OCW Language and Interpreter v1.00 coming soon!
Will Grover
wgrover@users.sourceforge.net
This page: http://ocw.sourceforge.net
OCW project page: http://sourceforge.net/projects/ocw
My home page: http://www.ocf.berkeley.edu/~wgrover/
Revised: June 17, 2004


Introduction to the OCW language and interpreter

The OCW language is a script-based language for controlling and coordinating complex operations in microfluidic valves and pumps, although it could be used to control any automation project that uses TTL level inputs. The OCW interpreter was written in Perl and uses common, inexpensive parallel ports to provide TTL control of the circuits that actuate microfluidic valves and pumps. Collectively, OCW was designed with a few goals in mind:

  • Few commands. Not many more than the three that give the language its name: open a valve, close a valve, and wait for a time.
  • User-declared subroutines. Common, logical operations like "close all valves" or "pump fluid" or "shut down" are declared once and then called elsewhere as a subroutine.
  • Short OCW programs do complex things. The main part of a program is mostly a list of subroutines. These programs can be understood and edited at a glance.
  • Operator intervention. Messages in the program can be passed to the program operator at runtime. The operator can control aspects of program execution at runtime as well.
  • Inexpensive, common hardware. Practically all PCs have a parallel port. Each parallel port can be used by OCW to control up to eight TTL lines for use in microfluidic device control or any other imaginable automation project. If you need more than eight digital control lines, inexpensive ISA or PCI cards can be used to add as many parallel ports as necessary.
  • A tiny and portible interpreter. The OCW interpreter is about one page of Perl. It should be able to run on any computer that can run Perl. Each OS deals with parallel ports differently, and these differences are handled by tiny OS-specific helper programs written in C.
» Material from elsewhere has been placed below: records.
-- ==== Sys2Proof/Laws/KeepsMemOps.lean ====
section
/-!
SUPPORT. What each function of Machine/MemOps.lean keeps, and which parts of the state it leaves alone.
-/

namespace Sys2Proof.Machine

theorem State.physRead_keeps (s : State) (n : Nat) (a : Nat) : Keeps 4 s (State.physRead s n a).2 := by
  have h0 := Keeps.refl 4 s
  unfold State.physRead
  try dsimp only
  repeat' (first
    | intro _
    | with_reducible assumption
    | (fail_if_no_progress with_reducible apply Keeps.update) <;> first | ((with_reducible apply Or.inr); with_reducible rfl) | ((with_reducible apply Or.inl); first | exact rfl) | skip
    | fail_if_no_progress dsimp only)

theorem setEcc_keeps (a : Nat) (v : Nat) (s : State) : Keeps 2097152 s (setEcc a v s) := by
  have h0 := Keeps.refl 2097152 s
  unfold setEcc
  try dsimp only
  repeat' (first
    | intro _
    | with_reducible assumption
    | (fail_if_no_progress with_reducible apply Keeps.update) <;> first | ((with_reducible apply Or.inr); with_reducible rfl) | ((with_reducible apply Or.inl); first | exact rfl) | skip
    | fail_if_no_progress dsimp only)

theorem countCe_keeps (a : Nat) (s : State) : Keeps 12 s (countCe a s) := by
  have h0 := Keeps.refl 12 s
  unfold countCe
  try dsimp only
  repeat' (first
    | intro _
    | with_reducible assumption
    | ((with_reducible apply Keeps.step (State.bump_keeps ..)); exact rfl)
    | ((with_reducible apply Keeps.step (State.setReg_keeps ..)); exact rfl)
    | split
    | fail_if_no_progress dsimp only)

theorem countUe_keeps (a : Nat) (s : State) : Keeps 12 s (countUe a s) := by
  have h0 := Keeps.refl 12 s
  unfold countUe
  try dsimp only
  repeat' (first
    | intro _
    | with_reducible assumption
    | ((with_reducible apply Keeps.step (State.bump_keeps ..)); exact rfl)
    | ((with_reducible apply Keeps.step (State.setReg_keeps ..)); exact rfl)
    | split
    | fail_if_no_progress dsimp only)

theorem State.eccCheck_keeps (s : State) (n a : Nat) : Keeps 12 s (s.eccCheck n a).2 := by
  refine Keeps.foldlSnd _ _ (fun w r h => ?_) (Keeps.refl _ _)
  split
  · exact h
  · exact Keeps.step (countCe_keeps ..) (by decide) h
  · exact Keeps.step (countUe_keeps ..) (by decide) h

theorem State.setDma_keeps (s : State) (c : Nat) (d : Dma) : Keeps 2097152 s (State.setDma s c d) := by
  have h0 := Keeps.refl 2097152 s
  unfold State.setDma
  try dsimp only
  repeat' (first
    | intro _
    | with_reducible assumption
    | (fail_if_no_progress with_reducible apply Keeps.update) <;> first | ((with_reducible apply Or.inr); with_reducible rfl) | ((with_reducible apply Or.inl); first | exact rfl) | skip
    | fail_if_no_progress dsimp only)

theorem dmaHalt_keeps (c : Nat) (cause : Nat) (s : State) : Keeps 2097160 s (dmaHalt c cause s) := by
  have h0 := Keeps.refl 2097160 s
  unfold dmaHalt
  try dsimp only
  repeat' (first
    | intro _
    | with_reducible assumption
    | ((with_reducible apply Keeps.step (State.setDma_keeps ..)); exact rfl)
    | ((with_reducible apply Keeps.step (State.setFlag_keeps ..)); exact rfl)
    | ((with_reducible apply Keeps.step (State.setFld_keeps ..)); exact rfl)
    | fail_if_no_progress dsimp only)

theorem dmaReport_keeps (c : Nat) (s : State) : Keeps 8 s (dmaReport c s) := by
  have h0 := Keeps.refl 8 s
  unfold dmaReport
  try dsimp only
  repeat' (first
    | intro _
    | with_reducible assumption
    | ((with_reducible apply Keeps.step (State.setReg_keeps ..)); exact rfl)
    | fail_if_no_progress dsimp only)

theorem writeFailed_keeps (m : Master) (s : State) : Keeps 6291464 s (writeFailed m s) := by
  have h0 := Keeps.refl 6291464 s
  unfold writeFailed
  try dsimp only
  repeat' (first
    | with_reducible apply Keeps.ite
    | with_reducible apply Keeps.iteFst
    | with_reducible apply Keeps.iteSnd
    | intro _
    | with_reducible assumption
    | ((with_reducible apply Keeps.step (dmaHalt_keeps ..)); exact rfl)
    | ((with_reducible apply Keeps.step (dmaReport_keeps ..)); exact rfl)
    | split
    | (fail_if_no_progress with_reducible apply Keeps.update) <;> first | ((with_reducible apply Or.inr); with_reducible rfl) | ((with_reducible apply Or.inl); first | exact rfl) | skip
    | fail_if_no_progress dsimp only)

theorem heldWrite_keeps (m : Master) (a : Nat) (n : Nat) (s : State) (g : Nat) : Keeps 2097152 s (heldWrite m a n s g) := by
  have h0 := Keeps.refl 2097152 s
  unfold heldWrite
  try dsimp only
  repeat' (first
    | with_reducible apply Keeps.ite
    | with_reducible apply Keeps.iteFst
    | with_reducible apply Keeps.iteSnd
    | intro _
    | with_reducible assumption
    | ((with_reducible apply Keeps.step (setEcc_keeps ..)); exact rfl)
    | with_reducible apply Keeps.forEach
    | (fail_if_no_progress with_reducible apply Keeps.update) <;> first | ((with_reducible apply Or.inr); with_reducible rfl) | ((with_reducible apply Or.inl); first | exact rfl) | skip
    | fail_if_no_progress dsimp only)

theorem heldRmw_keeps (h : Held) (s : State) : Keeps 6291468 s (heldRmw h s).2 := by
  have h0 := Keeps.refl 6291468 s
  unfold heldRmw
  try dsimp only
  repeat' (first
    | with_reducible apply Keeps.ite
    | with_reducible apply Keeps.iteFst
    | with_reducible apply Keeps.iteSnd
    | intro _
    | with_reducible assumption
    | ((with_reducible apply Keeps.step (countCe_keeps ..)); exact rfl)
    | ((with_reducible apply Keeps.step (countUe_keeps ..)); exact rfl)
    | ((with_reducible apply Keeps.step (setEcc_keeps ..)); exact rfl)
    | ((with_reducible apply Keeps.step (writeFailed_keeps ..)); exact rfl)
    | with_reducible apply Keeps.forEach
    | with_reducible apply Keeps.foldl
    | with_reducible apply Keeps.foldlFst
    | with_reducible apply Keeps.foldlSnd
    | split
    | (fail_if_no_progress with_reducible apply Keeps.update) <;> first | ((with_reducible apply Or.inr); with_reducible rfl) | ((with_reducible apply Or.inl); first | exact rfl) | skip
    | fail_if_no_progress dsimp only)

theorem heldFlush_keeps (p : Held → Bool) (s : State) : Keeps 6291468 s (heldFlush p s).2 := by
  have h0 := Keeps.refl 6291468 s
  unfold heldFlush
  try dsimp only
  repeat' (first
    | intro _
    | with_reducible assumption
    | ((with_reducible apply Keeps.step (heldRmw_keeps ..)); exact rfl)
    | with_reducible apply Keeps.foldl
    | with_reducible apply Keeps.foldlFst
    | with_reducible apply Keeps.foldlSnd
    | fail_if_no_progress dsimp only)

theorem heldExpire_keeps (s : State) : Keeps 6291468 s (heldExpire s) := by
  have h0 := Keeps.refl 6291468 s
  unfold heldExpire
  try dsimp only
  repeat' (first
    | intro _
    | with_reducible assumption
    | ((with_reducible apply Keeps.step (heldFlush_keeps ..)); exact rfl)
    | fail_if_no_progress dsimp only)

theorem heldOf_keeps (m : Master) (s : State) : Keeps 6291468 s (heldOf m s) := by
  have h0 := Keeps.refl 6291468 s
  unfold heldOf
  try dsimp only
  repeat' (first
    | intro _
    | with_reducible assumption
    | ((with_reducible apply Keeps.step (heldFlush_keeps ..)); exact rfl)
    | fail_if_no_progress dsimp only)

theorem State.physWriteBy_keeps (s : State) (m : Master) (a : Nat) (l : List Byte) : Keeps 6291484 s (State.physWriteBy s m a l).2 := by
  have h0 := Keeps.refl 6291484 s
  unfold State.physWriteBy
  try dsimp only
  repeat' (first
    | with_reducible apply Keeps.ite
    | with_reducible apply Keeps.iteFst
    | with_reducible apply Keeps.iteSnd
    | intro _
    | with_reducible assumption
    | ((with_reducible apply Keeps.step (countCe_keeps ..)); exact rfl)
    | ((with_reducible apply Keeps.step (countUe_keeps ..)); exact rfl)
    | ((with_reducible apply Keeps.step (heldExpire_keeps ..)); exact rfl)
    | ((with_reducible apply Keeps.step (heldWrite_keeps ..)); exact rfl)
    | ((with_reducible apply Keeps.step (setEcc_keeps ..)); exact rfl)
    | with_reducible apply Keeps.foldl
    | with_reducible apply Keeps.foldlFst
    | with_reducible apply Keeps.foldlSnd
    | split
    | (fail_if_no_progress with_reducible apply Keeps.update) <;> first | ((with_reducible apply Or.inr); with_reducible rfl) | ((with_reducible apply Or.inl); first | exact rfl | exact ⟨rfl, memWrite_wf _ _ _⟩ | exact ⟨rfl, memFilter_wf _ _⟩ | exact ⟨rfl, memZero_wf _ _ _⟩ | exact ⟨rfl, memSet_wf _ _ _⟩) | skip
    | fail_if_no_progress dsimp only)

theorem State.physWrite_keeps (s : State) (a : Nat) (l : List Byte) : Keeps 6291484 s (State.physWrite s a l).2 := by
  have h0 := Keeps.refl 6291484 s
  unfold State.physWrite
  try dsimp only
  repeat' (first
    | intro _
    | with_reducible assumption
    | ((with_reducible apply Keeps.step (State.physWriteBy_keeps ..)); exact rfl)
    | ((with_reducible apply Keeps.step (heldFlush_keeps ..)); exact rfl)
    | fail_if_no_progress dsimp only)

theorem portsWritten_keeps (a : Nat) (n : Nat) (s : State) : Keeps 32 s (portsWritten a n s) := by
  have h0 := Keeps.refl 32 s
  unfold portsWritten
  try dsimp only
  repeat' (first
    | intro _
    | with_reducible assumption
    | ((with_reducible apply Keeps.step (State.portWritten_keeps ..)); exact rfl)
    | with_reducible apply Keeps.foldl
    | with_reducible apply Keeps.foldlFst
    | with_reducible apply Keeps.foldlSnd
    | fail_if_no_progress dsimp only)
    OCW Installation and Usage

    Currently Linux is known to be supported and Windows/Cygwin support is in the works. To install, simply grab the source, uncompress, and run

  • make
  • to make everything, optionally become root and run

  • make install
  • to install the ocw program, then use your favorite text editor to write your own OCW program (unarmed for now; see below) and run

  • ocw myprogram.ocw
  • where myprogram.ocw is the name of your OCW program. When you are ready to run your program and actually control parallel ports, add the armed keyword to the preamble of your OCW program, become root (see below for reasons), and run your OCW program as shown above.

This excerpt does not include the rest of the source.